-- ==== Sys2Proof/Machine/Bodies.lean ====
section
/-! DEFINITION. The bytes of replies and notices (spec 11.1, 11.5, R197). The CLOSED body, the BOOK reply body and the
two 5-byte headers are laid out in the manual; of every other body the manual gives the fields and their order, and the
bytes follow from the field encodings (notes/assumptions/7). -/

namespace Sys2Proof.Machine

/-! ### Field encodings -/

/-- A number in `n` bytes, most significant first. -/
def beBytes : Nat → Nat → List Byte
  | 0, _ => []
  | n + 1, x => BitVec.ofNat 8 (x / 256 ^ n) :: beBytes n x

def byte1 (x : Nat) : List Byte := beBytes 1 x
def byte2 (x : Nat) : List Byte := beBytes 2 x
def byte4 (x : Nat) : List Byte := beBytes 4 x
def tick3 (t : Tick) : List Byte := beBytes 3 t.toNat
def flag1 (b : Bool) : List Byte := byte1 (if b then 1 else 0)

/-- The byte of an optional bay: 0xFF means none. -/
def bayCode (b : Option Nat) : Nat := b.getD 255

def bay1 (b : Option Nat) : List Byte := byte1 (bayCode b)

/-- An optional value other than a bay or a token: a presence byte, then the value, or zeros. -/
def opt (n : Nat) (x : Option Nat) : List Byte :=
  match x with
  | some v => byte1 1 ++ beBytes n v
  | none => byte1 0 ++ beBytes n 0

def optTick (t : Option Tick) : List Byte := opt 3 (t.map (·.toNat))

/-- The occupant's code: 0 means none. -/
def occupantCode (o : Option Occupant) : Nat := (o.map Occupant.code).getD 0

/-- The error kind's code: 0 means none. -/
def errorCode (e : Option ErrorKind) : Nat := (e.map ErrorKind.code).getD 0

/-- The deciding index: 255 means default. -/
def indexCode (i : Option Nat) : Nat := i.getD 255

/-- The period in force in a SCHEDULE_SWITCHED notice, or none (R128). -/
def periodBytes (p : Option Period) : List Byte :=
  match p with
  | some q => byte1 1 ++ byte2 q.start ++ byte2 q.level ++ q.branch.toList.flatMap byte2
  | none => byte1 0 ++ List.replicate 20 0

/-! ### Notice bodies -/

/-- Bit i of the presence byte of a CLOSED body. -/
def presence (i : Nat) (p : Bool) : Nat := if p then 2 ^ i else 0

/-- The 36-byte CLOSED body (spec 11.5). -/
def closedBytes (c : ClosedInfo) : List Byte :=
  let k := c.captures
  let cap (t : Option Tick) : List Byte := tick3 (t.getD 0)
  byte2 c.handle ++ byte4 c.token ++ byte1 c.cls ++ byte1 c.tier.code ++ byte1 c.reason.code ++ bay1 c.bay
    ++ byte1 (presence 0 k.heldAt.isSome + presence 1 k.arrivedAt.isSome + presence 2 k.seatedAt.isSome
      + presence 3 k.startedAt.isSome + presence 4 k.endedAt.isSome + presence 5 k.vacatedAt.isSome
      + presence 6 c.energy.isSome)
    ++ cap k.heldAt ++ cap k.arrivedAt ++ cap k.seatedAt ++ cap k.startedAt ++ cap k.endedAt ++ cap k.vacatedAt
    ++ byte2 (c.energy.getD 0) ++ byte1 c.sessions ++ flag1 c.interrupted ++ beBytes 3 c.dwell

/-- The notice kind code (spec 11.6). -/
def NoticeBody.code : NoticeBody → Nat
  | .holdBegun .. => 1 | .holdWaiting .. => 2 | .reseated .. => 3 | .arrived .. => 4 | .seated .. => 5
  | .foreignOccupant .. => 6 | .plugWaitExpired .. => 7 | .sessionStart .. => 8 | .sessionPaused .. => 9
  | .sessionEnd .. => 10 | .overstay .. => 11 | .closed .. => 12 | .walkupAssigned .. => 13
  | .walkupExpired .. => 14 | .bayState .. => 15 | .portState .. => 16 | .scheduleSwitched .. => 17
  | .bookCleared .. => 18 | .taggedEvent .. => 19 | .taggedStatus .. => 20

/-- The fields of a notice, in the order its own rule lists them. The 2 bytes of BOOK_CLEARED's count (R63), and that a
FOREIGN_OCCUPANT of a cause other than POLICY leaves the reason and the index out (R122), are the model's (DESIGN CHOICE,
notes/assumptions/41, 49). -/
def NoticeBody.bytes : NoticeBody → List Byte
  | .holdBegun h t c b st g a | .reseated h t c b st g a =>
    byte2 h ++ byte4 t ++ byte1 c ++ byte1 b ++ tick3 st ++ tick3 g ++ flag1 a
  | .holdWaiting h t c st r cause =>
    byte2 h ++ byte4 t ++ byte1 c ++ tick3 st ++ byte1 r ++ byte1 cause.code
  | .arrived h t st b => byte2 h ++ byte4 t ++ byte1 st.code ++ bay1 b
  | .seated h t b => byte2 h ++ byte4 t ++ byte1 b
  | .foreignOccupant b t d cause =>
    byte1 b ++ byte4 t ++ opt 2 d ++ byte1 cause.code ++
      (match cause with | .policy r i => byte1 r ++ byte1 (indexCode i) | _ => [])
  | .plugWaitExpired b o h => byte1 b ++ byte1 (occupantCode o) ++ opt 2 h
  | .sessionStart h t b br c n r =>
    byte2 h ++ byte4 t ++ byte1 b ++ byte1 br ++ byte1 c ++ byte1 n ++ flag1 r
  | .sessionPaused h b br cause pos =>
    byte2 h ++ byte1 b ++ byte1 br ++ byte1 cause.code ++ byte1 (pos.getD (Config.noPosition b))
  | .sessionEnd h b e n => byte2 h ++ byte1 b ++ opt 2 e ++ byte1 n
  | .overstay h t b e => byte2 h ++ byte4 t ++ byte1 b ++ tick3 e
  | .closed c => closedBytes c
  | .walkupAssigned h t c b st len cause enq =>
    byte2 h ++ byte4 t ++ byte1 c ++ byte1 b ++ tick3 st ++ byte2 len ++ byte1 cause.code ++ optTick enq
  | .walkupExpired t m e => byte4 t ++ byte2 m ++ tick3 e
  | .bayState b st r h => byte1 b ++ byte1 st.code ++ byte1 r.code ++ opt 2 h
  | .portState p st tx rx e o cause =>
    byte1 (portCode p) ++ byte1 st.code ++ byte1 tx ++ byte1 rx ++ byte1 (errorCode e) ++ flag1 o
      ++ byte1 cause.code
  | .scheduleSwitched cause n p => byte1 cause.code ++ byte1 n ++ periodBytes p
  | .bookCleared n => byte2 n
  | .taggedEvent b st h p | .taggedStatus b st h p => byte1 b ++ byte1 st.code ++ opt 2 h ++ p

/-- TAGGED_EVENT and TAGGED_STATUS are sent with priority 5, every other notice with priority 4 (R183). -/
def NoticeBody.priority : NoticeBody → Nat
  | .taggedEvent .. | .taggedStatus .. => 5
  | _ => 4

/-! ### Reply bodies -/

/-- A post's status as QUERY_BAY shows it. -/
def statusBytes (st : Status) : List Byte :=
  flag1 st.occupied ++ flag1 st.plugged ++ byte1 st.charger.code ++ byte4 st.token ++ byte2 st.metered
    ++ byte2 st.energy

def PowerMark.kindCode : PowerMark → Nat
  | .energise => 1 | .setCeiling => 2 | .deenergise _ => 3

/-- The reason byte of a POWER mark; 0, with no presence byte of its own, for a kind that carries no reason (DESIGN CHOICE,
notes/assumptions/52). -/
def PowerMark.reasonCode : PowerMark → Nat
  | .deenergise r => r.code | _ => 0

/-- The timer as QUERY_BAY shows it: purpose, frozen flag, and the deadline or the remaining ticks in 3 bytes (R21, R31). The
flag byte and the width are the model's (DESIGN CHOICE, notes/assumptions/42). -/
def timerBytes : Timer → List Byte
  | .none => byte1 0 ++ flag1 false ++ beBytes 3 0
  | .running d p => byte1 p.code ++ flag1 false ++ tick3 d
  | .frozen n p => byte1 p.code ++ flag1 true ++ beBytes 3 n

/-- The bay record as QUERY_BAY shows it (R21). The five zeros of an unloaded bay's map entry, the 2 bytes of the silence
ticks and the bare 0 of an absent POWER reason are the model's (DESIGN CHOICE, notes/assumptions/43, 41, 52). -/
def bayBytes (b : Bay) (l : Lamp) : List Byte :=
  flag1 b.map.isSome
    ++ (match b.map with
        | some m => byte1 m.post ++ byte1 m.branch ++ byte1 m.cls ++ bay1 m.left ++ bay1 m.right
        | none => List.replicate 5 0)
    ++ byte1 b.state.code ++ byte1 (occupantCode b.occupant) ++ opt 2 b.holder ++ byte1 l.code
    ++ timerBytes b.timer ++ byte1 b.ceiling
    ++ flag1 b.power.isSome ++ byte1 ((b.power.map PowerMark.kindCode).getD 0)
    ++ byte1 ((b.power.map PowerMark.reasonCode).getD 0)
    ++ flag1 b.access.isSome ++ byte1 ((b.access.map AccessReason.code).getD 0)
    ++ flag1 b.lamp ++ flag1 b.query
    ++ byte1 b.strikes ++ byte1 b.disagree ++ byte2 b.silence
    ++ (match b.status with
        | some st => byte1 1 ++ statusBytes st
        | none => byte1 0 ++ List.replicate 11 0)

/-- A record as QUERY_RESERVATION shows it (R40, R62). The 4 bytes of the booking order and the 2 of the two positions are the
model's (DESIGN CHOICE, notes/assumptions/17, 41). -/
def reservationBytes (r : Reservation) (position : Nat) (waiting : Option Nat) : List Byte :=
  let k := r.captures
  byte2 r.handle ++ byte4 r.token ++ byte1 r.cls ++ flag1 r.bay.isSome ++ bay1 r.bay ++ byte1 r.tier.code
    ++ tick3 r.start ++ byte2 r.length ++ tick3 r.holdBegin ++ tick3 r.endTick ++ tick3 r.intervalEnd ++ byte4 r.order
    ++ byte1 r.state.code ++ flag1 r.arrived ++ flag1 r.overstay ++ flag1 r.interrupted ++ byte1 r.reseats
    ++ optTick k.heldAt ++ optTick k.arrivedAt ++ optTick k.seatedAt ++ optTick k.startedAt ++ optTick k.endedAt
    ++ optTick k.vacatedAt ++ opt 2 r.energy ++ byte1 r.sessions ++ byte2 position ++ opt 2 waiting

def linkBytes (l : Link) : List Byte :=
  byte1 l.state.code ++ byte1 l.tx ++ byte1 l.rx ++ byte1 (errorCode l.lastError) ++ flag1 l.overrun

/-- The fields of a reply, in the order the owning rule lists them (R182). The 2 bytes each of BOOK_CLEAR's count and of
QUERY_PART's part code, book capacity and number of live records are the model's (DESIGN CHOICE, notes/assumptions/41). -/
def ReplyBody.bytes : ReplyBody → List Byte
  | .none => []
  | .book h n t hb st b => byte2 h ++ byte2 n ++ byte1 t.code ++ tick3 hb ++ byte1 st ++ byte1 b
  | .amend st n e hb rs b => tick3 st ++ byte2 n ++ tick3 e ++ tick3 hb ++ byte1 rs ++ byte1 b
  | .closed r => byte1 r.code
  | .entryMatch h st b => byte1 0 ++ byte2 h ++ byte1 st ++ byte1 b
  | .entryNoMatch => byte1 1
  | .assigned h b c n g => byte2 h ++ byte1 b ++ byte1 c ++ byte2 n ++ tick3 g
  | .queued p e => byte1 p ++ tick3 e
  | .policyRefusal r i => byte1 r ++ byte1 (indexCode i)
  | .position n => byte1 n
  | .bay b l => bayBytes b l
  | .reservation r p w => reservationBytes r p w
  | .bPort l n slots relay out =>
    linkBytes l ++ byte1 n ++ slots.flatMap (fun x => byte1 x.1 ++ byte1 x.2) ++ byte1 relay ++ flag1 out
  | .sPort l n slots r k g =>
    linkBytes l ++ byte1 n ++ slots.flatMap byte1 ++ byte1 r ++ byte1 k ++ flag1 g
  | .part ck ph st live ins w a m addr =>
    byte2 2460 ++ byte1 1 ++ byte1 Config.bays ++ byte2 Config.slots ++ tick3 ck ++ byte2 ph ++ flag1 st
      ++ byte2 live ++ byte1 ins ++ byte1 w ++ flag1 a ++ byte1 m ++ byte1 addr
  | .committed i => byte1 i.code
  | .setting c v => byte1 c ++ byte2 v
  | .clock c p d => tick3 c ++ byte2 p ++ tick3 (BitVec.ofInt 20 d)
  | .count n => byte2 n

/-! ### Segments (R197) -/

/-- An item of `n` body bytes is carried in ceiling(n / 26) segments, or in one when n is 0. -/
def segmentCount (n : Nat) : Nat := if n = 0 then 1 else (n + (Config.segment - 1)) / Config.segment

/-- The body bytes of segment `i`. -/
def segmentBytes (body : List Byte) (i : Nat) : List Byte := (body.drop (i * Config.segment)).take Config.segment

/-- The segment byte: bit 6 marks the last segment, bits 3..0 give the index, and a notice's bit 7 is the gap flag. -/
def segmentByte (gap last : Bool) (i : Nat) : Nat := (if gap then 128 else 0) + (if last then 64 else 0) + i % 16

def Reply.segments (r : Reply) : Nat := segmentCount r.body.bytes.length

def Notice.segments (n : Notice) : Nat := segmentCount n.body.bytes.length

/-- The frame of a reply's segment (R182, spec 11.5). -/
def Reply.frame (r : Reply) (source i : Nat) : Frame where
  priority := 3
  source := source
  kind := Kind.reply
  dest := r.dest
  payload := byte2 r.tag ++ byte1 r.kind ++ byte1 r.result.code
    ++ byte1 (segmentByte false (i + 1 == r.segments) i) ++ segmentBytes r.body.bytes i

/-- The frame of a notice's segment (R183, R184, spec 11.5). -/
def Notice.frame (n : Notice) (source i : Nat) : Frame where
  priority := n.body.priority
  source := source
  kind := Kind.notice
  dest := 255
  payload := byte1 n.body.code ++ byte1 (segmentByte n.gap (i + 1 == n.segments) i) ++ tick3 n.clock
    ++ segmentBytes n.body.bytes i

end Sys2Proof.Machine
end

PROBLEM TO SOLVE: From the opening line of the data above through the line that contains "Field encodings -/", please print each line as it stands and only those lines.

OUTPUT:
-- ==== Sys2Proof/Machine/Bodies.lean ====
section
/-! DEFINITION. The bytes of replies and notices (spec 11.1, 11.5, R197). The CLOSED body, the BOOK reply body and the
two 5-byte headers are laid out in the manual; of every other body the manual gives the fields and their order, and the
bytes follow from the field encodings (notes/assumptions/7). -/

namespace Sys2Proof.Machine

/-! ### Field encodings -/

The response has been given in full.